Wirtschaftsrecht, Bankrecht, Wettbewerbsrecht



Sehr geehrter Rechtsanwalt,

ich habe am Freitag, den 30.03.2007 eine Überweisung in den Briefkasten meiner Sparkassengeschäftsstelle eingeworfen. Wie sich am Wochenende (31.03/01.04) herrausstellte, handelte es sich dabei um Betrug und ich verfasste am Sonntag eine Email und habe diese der Sparkasse über das Kontaktformular auf der Homepage zugeschickt . In der Email habe ich darum gebeten, diese Überweisung zu stornieren. Für weiter Rückfragen habe ich meine Handynummer hinterlassen, um sicherzugehen, dass alles glatt geht.
Am Montag, den 02.03. habe ich eine Email von der Sparkasse bekommen, dass mein Schreiben an meine Sparkasse vor Ort weitergeleitet wird. Damit ging ich davon aus, dass sich die Sache erledigt hat. Dienstag Morgen habe ich meine Karte am Zogarettenautomaten stecken lassen und hatte somit keinen Zugriff mehr auf meine Kontoauszüge. Die Karte wurde gesperrt, gefunden und wieder an mich ausgehändigt. Am Freitag, den 13.04 habe ich schließlich Kontoauszüge drucken lassen und mit entsetzen festgestellt, dass meine Überweisung in Höhe von 559,96 nicht storniert wurde. Am Montag, den 16.04. habe ich persönlich bei meiner Geschäftsstelle nachgefragt, warum nichts storniert worden ist und die Email an meine Sachbearbeiter weitergeleitet. Am darauf folgenden Tag hat mich dieser angerufen und mir mitgeteilt, dass die Sache an die Sparkasse des Empfängers weitergeleitet wurde und nicht an meine Geschäftsstelle und ich jetzt nichts mehr stornieren könnte. Das einzige wäre eine Lastschrift auf das Konto des Empfängers, die er aber 6 Wochen lang stornieren könnte.
Da es sich wie oben genannt um Betrug handelt und die Polizei bereits ermittelt hat, dass sich das Geld allem Anschein nach in Paraguay befindet, ist meine eigentliche Frage, ob ich mein Geld von der Sparkasse zurückfordern kann, da der Fehler ja nicht bei mir lag.

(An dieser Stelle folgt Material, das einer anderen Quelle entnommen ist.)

/-- Class of a block after a write of class k: the class for a whole block, else the rule of R447. -/
def mergeClass (whole : Bool) (old k : Nat) : Nat :=
  if whole || old = k then k else if old = 4 || k = 4 then 4 else 0

def State.setClass (s : State) (a n k : Nat) : State :=
  (pieces 4096 a n).foldl (fun s p =>
    let c := mergeClass (p.2 = 4096) (s.classOf p.1) k
    { s with cls := if c = 0 then SMap.del (p.1 / 4096) s.cls else SMap.put (p.1 / 4096) (BitVec.ofNat 4 c) s.cls }) s

/-- Whether a unit may read the blocks of a range: a NOISE block only by an update engine (R449). The owner's transfer
of noise reads as `noiseOk`. -/
def State.noiseBlocked (s : State) (who : Client) (a n : Nat) (noiseOk : Bool) : Bool :=
  let upd := match who with | .update _ => true | _ => false
  s.sec.sealMem && !upd && !noiseOk && (pieces 4096 a n).any fun p => s.classOf p.1 = 4

/-! ### Reads and writes -/

/-- Answer of a read: status code (Table 0.8) and bytes. -/
abbrev MemAns := Nat × List Byte

/-- A read of part of one block of HBM (R200, R201, R209, R216). -/
def State.readHbmPiece (s : State) (who : Client) (tag a n : Nat) (errs : Errs) : MemAns × State :=
  let b := a / 4096
  let ck := s.ckOn b
  let have_ := s.shc.verified.contains b && n < 4096
  let (ra, rn) := if ck && !have_ then (b * 4096, 4096) else (a, n)
  let left := s.errsAfter ra rn errs
  let s := (s.takeReq (s.homeSlice a)).closeRange ra rn errs
  let (e, s) := s.eccHbm ra rn left
  if e.ue then ((0x32, []), s)
  else
    let s := s.touchAll ra rn false
    let (bs, s) := s.deliver ra rn 0 (if s.hbm.spoiled then (List.range (rn / 32 + 2)).map (ra / 32 + ·) else e.wrong)
    let out := (bs.drop (a - ra)).take n
    if ck && !have_ then
      if (crc32c bs).toNat = s.ckEntry b then
        ((0, out), if n < 4096 then { s with shc := { s.shc with verified := b :: s.shc.verified } } else s)
      else ((0x30, []), s.crcFail who tag b)
    else ((0, out), s)

/-- A read of [hpa, hpa + n) of host memory (R267). -/
def State.readHostRange (s : State) (hpa n : Nat) (errs : Errs) : MemAns × State :=
  let (e, s) := s.eccHost hpa n errs
  if e.ue then ((0x32, []), s)
  else
    let (bs, s) := s.deliver (hostBase + hpa) n hostBase e.wrong
    ((0, bs), s)

/-- The requests of an access are sent, one for each block. -/
def State.sendAll (s : State) (who : Client) (ps : List (Nat × Nat)) : State :=
  ps.foldl (fun s p => s.sendReq who (s.homeSlice p.1)) s

/-- Read of a range by a unit: block by block until the first that fails. -/
def State.memRead (s : State) (who : Client) (tag a n : Nat) (errs : Errs) (noiseOk : Bool := false) : MemAns × State :=
  if s.noiseBlocked who a n noiseOk then ((0x51, []), s)
  else if a ≥ hostBase then s.readHostRange (a - hostBase) n errs
  else
    (pieces 4096 a n).foldl (fun (r : MemAns × State) p =>
      if r.1.1 != 0 then (r.1, r.2.takeReq (r.2.homeSlice p.1))
      else
        let (q, s) := r.2.readHbmPiece who tag p.1 p.2 errs
        if q.1 != 0 then (q, s) else ((0, r.1.2 ++ q.2), s)) ((0, []), s.sendAll who (pieces 4096 a n))

/-- A write of part of one block of HBM with its class (R199, R209, R215, R447). -/
def State.writeHbmPiece (s : State) (a : Nat) (bs : List Byte) (k : Nat) (errs : Errs) : Nat × State :=
  let left := s.errsAfter a bs.length errs
  let s := (s.takeReq (s.homeSlice a)).closeRange a bs.length errs
  let (e, s) := s.eccHbm (a / 4096 * 4096) 4096 (Errs.only left (partialCw a bs.length))
  if e.ue then (0x32, s)
  else (0, ((s.mergeWrong 0 e.wrong).blockWrite a bs).setClass a bs.length k)

/-- A write of host memory with its class (R215, R267, R447). -/
def State.writeHostRange (s : State) (hpa : Nat) (bs : List Byte) (k : Nat) (errs : Errs) : Nat × State :=
  let (e, s) := s.eccHost hpa bs.length (Errs.only errs (partialCw hpa bs.length))
  if e.ue then (0x32, s)
  else
    let s := s.mergeWrong hostBase e.wrong
    (0, ({ s with mem := s.mem.write (hostBase + hpa) bs }).setClass (hostBase + hpa) bs.length k)

/-- Write of a byte string by a unit: block transactions in address order until the first that fails. -/
def State.memWrite (s : State) (who : Client) (a : Nat) (bs : List Byte) (k : Nat) (errs : Errs) : Nat × State :=
  if a ≥ hostBase then s.writeHostRange (a - hostBase) bs k errs
  else
    (pieces 4096 a bs.length).foldl (fun (r : Nat × State) p =>
      if r.1 != 0 then (r.1, r.2.takeReq (r.2.homeSlice p.1))
      else r.2.writeHbmPiece p.1 ((bs.drop (p.1 - a)).take p.2) k errs) (0, s.sendAll who (pieces 4096 a bs.length))

/-- Reads of a list of ranges until the first that fails. -/
def State.readAll (s : State) (who : Client) (tag : Nat) (rs : List (Nat × Nat)) (errs : Errs) :
    Nat × List (List Byte) × State :=
  rs.foldl (fun (r : Nat × List (List Byte) × State) p =>
    if r.1 != 0 then r
    else
      let (q, s) := r.2.2.memRead who tag p.1 p.2 errs
      (q.1, r.2.1 ++ [q.2], s)) (0, [], s)

/-- Writes of a list of runs until the first that fails. -/
def State.writeAll (s : State) (who : Client) (rs : List (Nat × List Byte)) (k : Nat) (errs : Errs) : Nat × State :=
  rs.foldl (fun (r : Nat × State) p => if r.1 != 0 then r else r.2.memWrite who p.1 p.2 k errs) (0, s)

/-! ### The rows of the home slices and of host memory -/

/-- HOME_SLICE_ACCESS: one access at the home slices of its blocks (R208, R209). Its answer is what the requester
receives; an address above HBM is refused with MALFORMED (R8). -/
def execHomeSliceAccess (who : Client) (dpa : Nat) (w : Option (List Byte)) (len : Nat) (cls : BitVec 4) (errs : Errs)
    (s : State) : Host.Outcome State Fault Refusal :=
  let n := match w with | some bs => bs.length | none => len
  if s.hbmEnd < dpa + n then .next { s with answer := (0x10, []) }
  else match w with
  | some bs =>
    let (r, s) := s.memWrite who dpa bs cls.toNat errs
    .next { s with answer := (BitVec.ofNat 8 r, []) }
  | none =>
    let (r, s) := s.memRead who 0 dpa len errs
    .next { s with answer := (BitVec.ofNat 8 r.1, r.2) }

/-- HOST_MEMORY_ACCESS (R267); outside the memory installed it is refused with MALFORMED (R8). A steward core's load from a
NOISE block returns zero, and its store is PRIVATE (R447, R449). -/
def execHostMemoryAccess (who : Client) (hpa : Nat) (w : Option (List Byte)) (len : Nat) (cls : BitVec 4) (errs : Errs)
    (s : State) : Host.Outcome State Fault Refusal :=
  let n := match w with | some bs => bs.length | none => len
  if s.fuse.hostBytes < hpa + n then .next { s with answer := (0x10, []) }
  else match w with
  | some bs =>
    let (r, s) := s.writeHostRange hpa bs (if who = .core || who = .pcie then 0 else cls.toNat) errs
    .next { s with answer := (BitVec.ofNat 8 r, []) }
  | none =>
    if s.noiseBlocked who (hostBase + hpa) len false then
      .next { s with answer := if who = .core then (0, List.replicate len 0) else (0x51, []) }
    else
      let (r, s) := s.readHostRange hpa len errs
      .next { s with answer := (BitVec.ofNat 8 r.1, r.2) }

Ich bin auf der Sparkassen-Homepage registriert, sodass eigentlich kein Zweifel von Seiten der Bank bestehen kann, dass die Email jemand anders verfasst haben könnte. Darüberhinaus habe ich alle Daten des Empfängers, sowie den Betrag in die Email geschrieben und meine Handynummer für Rückfragen hinterlassen.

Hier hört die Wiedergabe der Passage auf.